The current Algerian tax system consists of 2 regimes, the real [1] and fixed regimes. [2] This distinction issued from the reform implemented in 2007 when the taxation was revised. The main incentive to review the taxes was that after the 2000s energy crisis, taxes became the main resource of national income. That is why the incentive to work on its effectivity and to optimize it appeared in government. [3]
The fixed regime relies on the single fixed tax (the main change and innovation made by this reform) and the real regime consist of different taxes levied on taxpayer.
From the historical point of view the Algerian tax system seems to be inspired by its former coloniser- France. [4] Actually as a whole system it looks to be the reproduction of the French base by implementing different modalities of taxation (imposition).
There are different taxes levied:
The current tax system was changed and reformed several time. The very important, radical and innovative change happened in 2007 when the tax system was significantly reformed. The main fruit of this reform is the Single fixed tax. This new notion appears and was introduced as the simplification of the system with hope that it improves the fiscal situation and makes the system working more effectively. This fixed tax was established as the one single tax instead of 3 different taxes levied on every institution. The government's target is to improve the transparency, accessibility and justice in taxes.

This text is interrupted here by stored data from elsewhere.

-- ==== Sys2Proof/Laws/Write.lean ====
section
/-!
SUPPORT. The way of a write through the arbiter: what a write row does to a register of a block, to a key of a wide group
and to CTRL, once the page is powered and no lock bars it.
-/

namespace Sys2Proof.Machine
namespace Hw

/-- An accepted write to a block register acts as the block says. -/
theorem writeRow_block (h : Hw) (p : Party) (a : Nat) (v : Word) (k : Kind) (hb : blockReg a k = true)
    (ha : h.accepts p a v) : h.writeRow p a v = h.blockWrite p k a v := by
  obtain ⟨h1, h2, h3, h4⟩ := ha
  simp only [blockReg, Bool.and_eq_true, beq_iff_eq, decide_eq_true_eq, Bool.not_eq_true', Option.isNone_iff_eq_none,
    Option.isSome_iff_exists] at hb
  obtain ⟨⟨⟨⟨⟨hk, d, hd⟩, ho⟩, hg⟩, hm⟩, hs⟩ := hb
  have hl : (h.locked (a / 256) && ((h.reg a ^^^ v) &&& wd d.rwl) != 0) = false := by
    by_cases hl : h.locked (a / 256) = true
    · have := h3 hl
      simp only [rwlMask, descOf, hk, hd, Option.map_some, Option.getD_some] at this
      simp [hl, this]
    · simp [hl]
  have e : h.writeReg p a v = (h.blockWrite p k a v, false) := by
    unfold writeReg
    simp only [hk, h2, hg, hm, hs, h4, fieldWrite, hd, hl]
    simp [pselAccess, show ¬ a % 256 < 2 by omega, show a % 256 ≠ 15 by omega, show a % 256 ≠ 2 by omega, show ¬ a % 256 < 16 by omega]
  simp [writeRow, h1, e]

/-- An accepted commit applies its words, and the staging copy empties (R105). -/
theorem writeRow_commit (h : Hw) (p : Party) (a len : Nat) (v : Word) (hb : groupKey a len = true)
    (ha : h.acceptsKey p a v) :
    h.writeRow p a v = (h.commitApply a (h.groupWords p a v)).groupDone p a := by
  obtain ⟨h1, h2, h3, h4, h5⟩ := ha
  simp only [groupKey, Bool.and_eq_true, beq_iff_eq, decide_eq_true_eq, Bool.not_eq_true', Option.isSome_iff_exists] at hb
  obtain ⟨⟨⟨⟨⟨hg, k, hk⟩, ho⟩, h6⟩, hm⟩, hs⟩ := hb
  have hlen : groupLenOf a = len := by simp [groupLenOf, hg]
  have e : h.writeReg p a v = ((h.commitApply a (h.groupWords p a v)).groupDone p a, false) := by
    unfold writeReg
    unfold groupWords at h3
    rw [hlen] at h3
    simp only [hk, h2, hg, hm, hs, h4, h5, commit, if_neg h6, h3, groupWords, groupDone, hlen]
    simp [pselAccess, show ¬ a % 256 < 2 by omega, show a % 256 ≠ 15 by omega, show a % 256 ≠ 2 by omega, show ¬ a % 256 < 16 by omega]
  simp [writeRow, h1, e]

/-- A write to CTRL (R96). -/
theorem writeRow_ctrl (h : Hw) (p : Party) (pg : Nat) (v : Word) (k : Kind) (hk : kindOf pg = some k)
    (hp : h.partyUp p = true) (hu : h.pageUp pg = true) (hb : etchBarred p (pg * 256 + 2) = none) :
    h.writeRow p (pg * 256 + 2) v = h.ctrlWrite pg k v := by
  have e1 : (pg * 256 + 2) / 256 = pg := by omega
  have e2 : (pg * 256 + 2) % 256 = 2 := by omega
  have e : h.writeReg p (pg * 256 + 2) v = (h.ctrlWrite pg k v, false) := by
    unfold writeReg
    simp [pselAccess, e1, e2, hk, hu, hb]
  simp [writeRow, hp, e]

/-- A write that comes alone at a register is applied as it stands (R112): the arbiter drops nothing. -/
theorem arbitrate_single (h : Hw) (p : Party) (a : Nat) (v : Word) (hp : h.partyUp p = true)
    (hu : h.pageUp (a / 256) = true) (h1 : a ≠ R.MBX_REL) (h2 : portMaskedReg a = false) (h6 : a / 256 ≠ 6)
    (h15 : a % 256 ≠ 15) (h4 : etchBarred p a = none) :
    h.arbitrate a [(p, v)] = h.writeRow p a v := by
  unfold arbitrate
  have ha : aside a p = false := by simp [aside, pselAccess, h15, h4]
  have hr : ranked (List.filter (fun w => !aside a w.1) (List.filter (fun w => h.partyUp w.1) [(p, v)])) = [(p, v)] := by
    simp [hp, ha, ranked, insertRank]
  have hs : h.asideWrites a (List.filter (fun w => h.partyUp w.1) [(p, v)]) = h := by simp [asideWrites, hp, ha]
  simp only [hr, hs]
  cases hk : kindOf (a / 256) with
  | none => simp [writeRow, hp, writeReg, hk]
  | some k =>
    simp only [Option.isNone_some, Bool.false_eq_true, if_false, readErr, hu, Bool.not_true, h1, h2]
    have hf : (h.writeReg p a v).2 = false := by
      unfold writeReg
      rw [hk, h4]
      simp only [hu, h2, pselAccess, h15]
      repeat' split
      all_goals first | rfl | (rename_i x; simp at x) | skip
      rename_i e
      subst e
      unfold commit
      simp only [h6, if_false]
      split <;> rfl
    split
    · simp [writeRow, hp, hf]
    · simp [writeRow, hp, hf, h6]

/-- REGISTER_WRITE by one party at a block register that accepts it acts as the block says. -/
theorem exec_registerWrite_block (s : State) (p : Party) (a : Nat) (v : Word) (k : Kind) (hb : blockReg a k = true)
    (ha : s.hw.accepts p a v) (h1 : a ≠ R.MBX_REL) (h6 : a / 256 ≠ 6) (hlt : a < 65536) :
    exec (.registerWrite (BitVec.ofNat 16 a) [(p, v)] Tie.none) s = .next (s.after (s.hw.blockWrite p k a v)) := by
  show execRegisterWrite _ _ s Tie.none = _
  have e : (BitVec.ofNat 16 a).toNat = a := by simp; omega
  simp only [execRegisterWrite, show Hw.wellSent [(p, v)] = true from rfl, if_true, e, done_eq, arbitrateTie,
    decide_true, Bool.true_or]
  have h2 : portMaskedReg a = false := by simp [blockReg] at hb; exact hb.1.2
  have h0 : a % 256 ≠ 15 := by simp [blockReg] at hb; omega
  rw [arbitrate_single _ _ _ _ ha.1 ha.2.1 h1 h2 h6 h0 ha.2.2.2, writeRow_block _ _ _ _ _ hb ha]

/-! ### Flags -/

/-- A raised flag of a block that runs is 1. -/
theorem raise_b_same (h : Hw) (pg k : Nat) (hk : k < 16) (hl : h.pageLive pg = true) :
    (h.raise pg k).b (pg * 256 + 4) k = true := by
  have e : (wd (2 ^ k)).getLsbD k = true := by interval_cases k <;> rfl
  simp [raise, hl, setBits, b, e]

/-- Raising a flag clears no bit of any register. -/
theorem raise_b_mono (h : Hw) (pg k a i : Nat) (hb : h.b a i = true) : (h.raise pg k).b a i = true := by
  unfold raise
  split
  · by_cases e : a = pg * 256 + 4
    · subst e
      simp [setBits, b] at hb ⊢; left; exact hb
    · simp only [setBits, b, reg_setReg_ne _ _ _ _ e]; exact hb
  · exact hb

end Hw
end Sys2Proof.Machine
end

This single fixed tax covers: Value added tax, professional activity tax, global income tax. [2] The single fixed tax was established for the most numerous group of taxpayers at the level of 5% for production and sale and 12% for any other activities. This reform covers people, network service providers, retailers, merchants, societies, enterprises, investors and all taxpayers with the turnover up to 30,000,000 DZD (US$263,400). This taxes is levied over the biennial period (lasting 2 years) Grouping of these different taxes makes the mechanism easier. It is easier for tax authorities to control and levy the taxes on this group of taxpayers. Taxpayers have to present in the period of 1 to 30 June every year the backward-looking sales/income report. Tax can be paid in whole amount or in 3 payments. The 1st payment in the beginning and then 25% in the period of the 1st till 15 September and the 25% left from 1 to 15 December.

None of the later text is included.